During lunch on Wednesday, we got a preview of a talk here Cisco is giving Friday at the SDN & OpenFlow World Congress in Bad Homburg, Germany. It's going to be about applying the fluidity of software-defined networking (SDN) to the mobile network.
It's not really about virtualization (the mobile network kind of has the location-independence thing down already). It's more about intelligent management and traffic steering at the cell tower, says Bart Van De Velde, a Cisco director of business development based in Belgium.
Van De Velde didn't want to give away his entire talk, but part of it will describe having the radio access network decide, on its own, when to offload a session to Wi-Fi. It would give the network a tool to let latency-sensitive traffic (videos or even phone calls) avoid overcrowded radio conditions.
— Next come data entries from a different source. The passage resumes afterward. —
-- ==== Sys2Proof/Machine/CipherSt.lean ====
section
/-! DEFINITION. The key store and the cipher engines' locks (R382 to R393). -/

namespace Sys2Proof.Machine

def KeySlot.empty : KeySlot := { key := 0, use := 0, origin := 0, gen := 0 }

def CipherSt.reset : CipherSt :=
  { owner := 0, pending := false, urgent := false, susp := none, resumed := none, direct := none,
    status := 0xFF, copies := [] }

def Dyn.key (d : Dyn) (s : Nat) : KeySlot := Map.get KeySlot.empty d.keys s
def Dyn.cipherEng (d : Dyn) (e : Nat) : CipherSt := Map.get CipherSt.reset d.cipher e

def Dyn.onCipher (d : Dyn) (e : Nat) (f : CipherSt → CipherSt) : Dyn :=
  { d with cipher := Map.upd CipherSt.reset d.cipher e f }

/-- Source identifier of cipher engine `e`, and of the key store (R375). -/
def cipherSrc (e : Nat) : Nat := 0x0900 + e
def keyStoreSrc : Nat := 0x0910

/-- The dispatched message that an engine runs, by task and attempt. -/
def runningMsg (d : Dyn) (e : Nat) : Option (Nat × Nat) :=
  (d.unit (cipherSrc e)).running.map (fun n => (n, (d.task n).attempts))

/-- The suspended message: one whose job was discarded is gone (R385). -/
def suspended (d : Dyn) (e : Nat) : Option Suspended :=
  match (d.cipherEng e).susp with
  | some s => if runningMsg d e = some s.task then some s else none
  | none => none

/-- A message that holds its key: a direct one, or a dispatched one that is not suspended and is not
held back by an urgent lock. -/
def keyHolder (d : Dyn) (e : Nat) : Option (Option (Nat × Nat)) :=
  let c := d.cipherEng e
  if c.direct.isSome then some none
  else if (suspended d e).isSome || (c.owner != 0 && (!c.pending || c.urgent))
    || (d.unit (cipherSrc e)).finished.isSome then none
  else (runningMsg d e).map some

/-- Write or erase a slot: GENERATION counts, and an engine whose message runs keeps its copy (R386,
R389, R390). -/
def writeKey (d : Dyn) (slot : Nat) (key use origin : Nat) : Dyn :=
  let old := d.key slot
  let d1 := (List.range 8).foldl (fun d e =>
    match keyHolder d e with
    | some t => d.onCipher e (fun c =>
        let mine := c.copies.filter (fun k => k.task == t)
        if mine.any (fun k => k.slot == slot) then { c with copies := mine }
        else { c with copies := mine ++ [{ task := t, slot, old }] })
    | none => d) d
  { d1 with keys := Map.set d1.keys slot { key, use, origin, gen := (old.gen + 1) % 65536 } }

/-- Erase slots 0 to 62 (R393, R407). -/
def eraseKeys (d : Dyn) : Dyn := (List.range 63).foldl (fun d s => writeKey d s 0 0 0) d

/-- A slot as the message `t` of engine `e` sees it, and whether it was written since (R389, R390). -/
def keyFor (d : Dyn) (e slot : Nat) (t : Option (Nat × Nat)) : KeySlot × Bool :=
  match (d.cipherEng e).copies.find? (fun k => k.task == t && k.slot == slot) with
  | some k => (k.old, true)
  | none => (d.key slot, false)

/-- The 16-byte result of Table 15.2. -/
def cipherResult (status kind flags gen bytes : Nat) : List Byte :=
  leBytes 1 status ++ leBytes 1 kind ++ leBytes 2 flags ++ leBytes 2 gen ++ zeros 2 ++ leBytes 4 bytes ++ zeros 4

/-- A direct job's handles, 0xFFFF left out: AAD, IN, OUT (Table 15.1). -/
def directInputs (blk : List Byte) : List Nat :=
  (if fld blk 0x10 2 = 0xFFFF then [] else [fld blk 0x10 2]) ++ [fld blk 0x12 2]

/-- An engine's job is over: its copies, context and progress with it (R385, R389). -/
def forgetMessage (d : Dyn) (e : Nat) : Dyn :=
  d.onCipher e (fun c => { c with
    copies := c.copies.filter (fun k => k.task.isNone), susp := none, resumed := none })

/-- The report of a lock that an event of R385 releases: class 0. Its code is free among those of Table 17.3 that
class 0 has in the cipher subsystem or in common (log 49). -/
def lockReport (d : Dyn) (e : Nat) : Dyn :=
  let (fv, d1) := freshNat d
  event d1 (cipherSrc e) 0 (if fv % 2 = 0 then 0x0981 else 0x0082) []

/-- The next start releases every lock that is held (R385). -/
def lockReports (d : Dyn) : Dyn :=
  (List.range 8).foldl (fun d e => if (d.cipherEng e).owner = 0 then d else lockReport d e) d

end Sys2Proof.Machine
end

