-- ==== Sys2Proof/Machine/Power.lean ====
section
/-! DEFINITION. The power controller (16): modes, domains, refusals, DEEPSLEEP and wake, monitors and
adaptive voltage. -/

namespace Sys2Proof.Machine

/-- Source identifier of the power controller. -/
def powerSrc : Nat := 0x0B00

def Dyn.onPower (d : Dyn) (f : PowerSt → PowerSt) : Dyn := { d with power := f d.power }

/-! ### The policy (R398, R399) -/

/-- FLAGS of a domain's POWER_POLICY record, 0 without one (Table 16.2). -/
def domainFlags (img : Img) (k : Nat) : Nat :=
  match (img.records secPower).find? (fun r => fld r 0 1 == 1 && fld r 2 2 == k) with
  | some r => fld r 4 1
  | none => 0

/-- A field of the BOARD record (Table 16.2), 0 while no image is loaded. -/
def boardField (img : Img) (off size : Nat) : Nat :=
  match (img.records secPower).find? (fun r => fld r 0 1 == 2) with
  | some r => fld r off size
  | none => 0

/-- The units of a domain, in order of their source identifiers (Table 16.1). -/
def domainUnits (k : Nat) : List Nat := allSources.filter (fun s => domainOf s == some k)

/-- A unit that the configuration leaves without work: withheld, or a lane without a LANES record (R398). -/
def unitUnused (img : Img) (d : Dyn) (s : Nat) : Bool :=
  (d.unit s).withheld || (srcSub s == 5 && (laneRecord img (srcInst s)).isNone)

/-- The domain is off in mode FULL (R398). -/
def offInFull (img : Img) (d : Dyn) (k : Nat) : Bool :=
  bit (domainFlags img k) 0 || (domainUnits k).all (unitUnused img d)

/-- The domain is off in a mode (Table 16.3). -/
def offInMode (img : Img) (d : Dyn) (mode k : Nat) : Bool :=
  match mode with
  | 0 => offInFull img d k
  | 1 => offInFull img d k || bit (domainFlags img k) 1
  | 2 => offInFull img d k || !(bit (domainFlags img k) 2 || k == 201)
  | _ => true

/-- The number of switchable domains (R397). -/
def domainCount : Nat := 217

/-! ### Agreement (R402) -/

/-- A core that lets its tile stop. -/
def coreIdle (d : Dyn) (c : Nat) : Bool :=
  let t := (d.core c).tsk
  decide (t.run ≠ .active) || t.waiting

/-- A lane that lets its domain stop: OFF, QUIET or FAILED. -/
def laneIdle (d : Dyn) (n : Nat) : Bool := [0, 1, 7].contains (d.lane n).teth.state

/-- A unit is idle: a Pewter engine holds no command, an engine no job, a cipher engine also no lock and no
suspended context. -/
def unitIdle (d : Dyn) (s : Nat) : Bool :=
  let i := srcInst s
  match srcSub s with
  | 1 => coreIdle d i
  | 2 => (List.range 4).all (fun k => (d.core (4 * i + k)).port.queue.isEmpty)
  | 5 => laneIdle d i
  | 9 => (d.unit s).running.isNone && (d.unit s).queued.isNone && (d.cipherEng i).owner == 0
      && (suspended d i).isNone && (d.cipherEng i).direct.isNone
  | _ => (d.unit s).running.isNone && (d.unit s).queued.isNone

def domainIdle (d : Dyn) (k : Nat) : Bool := (domainUnits k).all (unitIdle d)

/-- The unit that a refusal names: the first that is not idle, else the last of the domain, which is a
tile's Pewter engine (R404). -/
def refusingUnit (d : Dyn) (k : Nat) : Nat :=
  match (domainUnits k).find? (fun s => !unitIdle d s) with
  | some s => s
  | none => ((domainUnits k).getLast?).getD powerSrc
Cisco has a recently acquired cog that might help: Intucell, which was providing self-optimizing network (SON) technology to AT&T's mobile network. But if I understand it correctly, Intucell does its load balancing based on raw capacity. Van De Velde was talking about something more content-aware.
He sees it as part of a natural progression for WAN orchestration in general, which he sees as branching outward from the network core. This doesn't mean, though, that mobile-network management will converge with optical- and packet-layer management. Congestion at those layers will be happening independently of radio traffic jams, so Van De Velde thinks the resulting optimizations will be in parallel as well: one function for the mobile network, and another for packet and optical combined.
Given the industry's love of converging things, an obsession that's particularly strong at Cisco, I can't help but wonder if there's some plan for eventually blending these things together. But Van De Velde said there's no clear gain to doing that, at least not yet.